Collected data
______________________________

/-- The delay timer decays in time (R120, third point): if the steps of a run without Fx15, the first of them at most g after the stamp
t0, follow each other within g < TIMER_PERIOD, then the step at a time of at least t0 + v * (TIMER_PERIOD + g) leaves DT at 0. It rests on the spec's D13 (log 19) too. -/
def Obligations.DelayDecaysInTime : Prop :=
  ∀ (run : Nat → State) (n g : Nat), StepsWithout (fun i => ∃ x, i = .ldDTVx x) (n + 1) run →
    g < (run 0).cfg.timerPeriod → (run 0).now ≤ (run 0).lastDelayTick + g →
    (∀ k, k < n → (run (k + 1)).now ≤ (run k).now + g) →
    (run 0).lastDelayTick + (run 0).DT.toNat * ((run 0).cfg.timerPeriod + g) ≤ (run n).now →
    (run (n + 1)).DT = 0

/-! ## Host interface and reset (60_exceptions.md, 70_reset_and_hazards.md) -/

/-- `load` (R139): a sequence that fits is copied verbatim and nothing else changes; one that does not fails with CapacityError, and
nothing changes (any origin that fits, odd lengths too: the spec's D27, D32). -/
def Obligations.LoadCopiesOrFails : Prop :=
  ∀ (s : State) (bytes : List Byte) (origin : Nat), Memory.wf s.cfg s.mem →
    (origin + bytes.length ≤ 4096 →
      ∃ t, load bytes s origin = .ok t ∧ (∀ k (h : k < bytes.length), t.peek (origin + k) = bytes[k]) ∧
        UnchangedBut (fun p => ∃ k, k < bytes.length ∧ p = .byte (origin + k)) s t) ∧
    (4096 < origin + bytes.length → load bytes s origin = .error .capacityError ∧ happen s (.load bytes origin) = s)

/-- `reset(now)` (R145; I, sp, the timers, the stamps and current_opcode by the spec's D11, the keys kept by its D12) sets every field of
the core from any state, and leaves the keys, the parameters, the tones heard and the inputs to come (log 1, 10); `State.reset` is what
a reset at time 0 leaves of some state (log 7, 8). -/
def Obligations.ResetSetsEveryField : Prop :=
  (∃ s, State.reset = resetAt 0 s) ∧
  ∀ (s : State) (now : Nat) (t : State), t = resetAt now s →
    (∀ x, t.reg x = 0) ∧ t.I = 0 ∧ t.pc = 0x200 ∧ (∀ j : Fin 16, t.stack[j] = 0) ∧ t.sp = 0 ∧ t.DT = 0 ∧ t.ST = 0 ∧
    t.lastDelayTick = now ∧ t.lastSoundTick = now ∧ (∀ c, Display.get t.display c = false) ∧ t.currentOpcode = 0 ∧
    t.fault = none ∧ (∀ a, a < 4096 → 80 ≤ a → t.peek a = 0) ∧ (∀ a (h : a < 80), t.peek a = s.cfg.fontRom[a]) ∧
    t.keys = s.keys ∧ t.cfg = s.cfg ∧ t.tones = s.tones ∧ t.inputs = s.inputs ∧ t.turn = s.turn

______________________________

• _TASK STATEMENT_: Wherever a line in the data above contains the word "origin", copy that line.

• _EXERCISE RESPONSE_:
nothing changes (any origin that fits, odd lengths too: the spec's D27, D32). -/
  ∀ (s : State) (bytes : List Byte) (origin : Nat), Memory.wf s.cfg s.mem →
    (origin + bytes.length ≤ 4096 →
      ∃ t, load bytes s origin = .ok t ∧ (∀ k (h : k < bytes.length), t.peek (origin + k) = bytes[k]) ∧
        UnchangedBut (fun p => ∃ k, k < bytes.length ∧ p = .byte (origin + k)) s t) ∧
    (4096 < origin + bytes.length → load bytes s origin = .error .capacityError ∧ happen s (.load bytes origin) = s)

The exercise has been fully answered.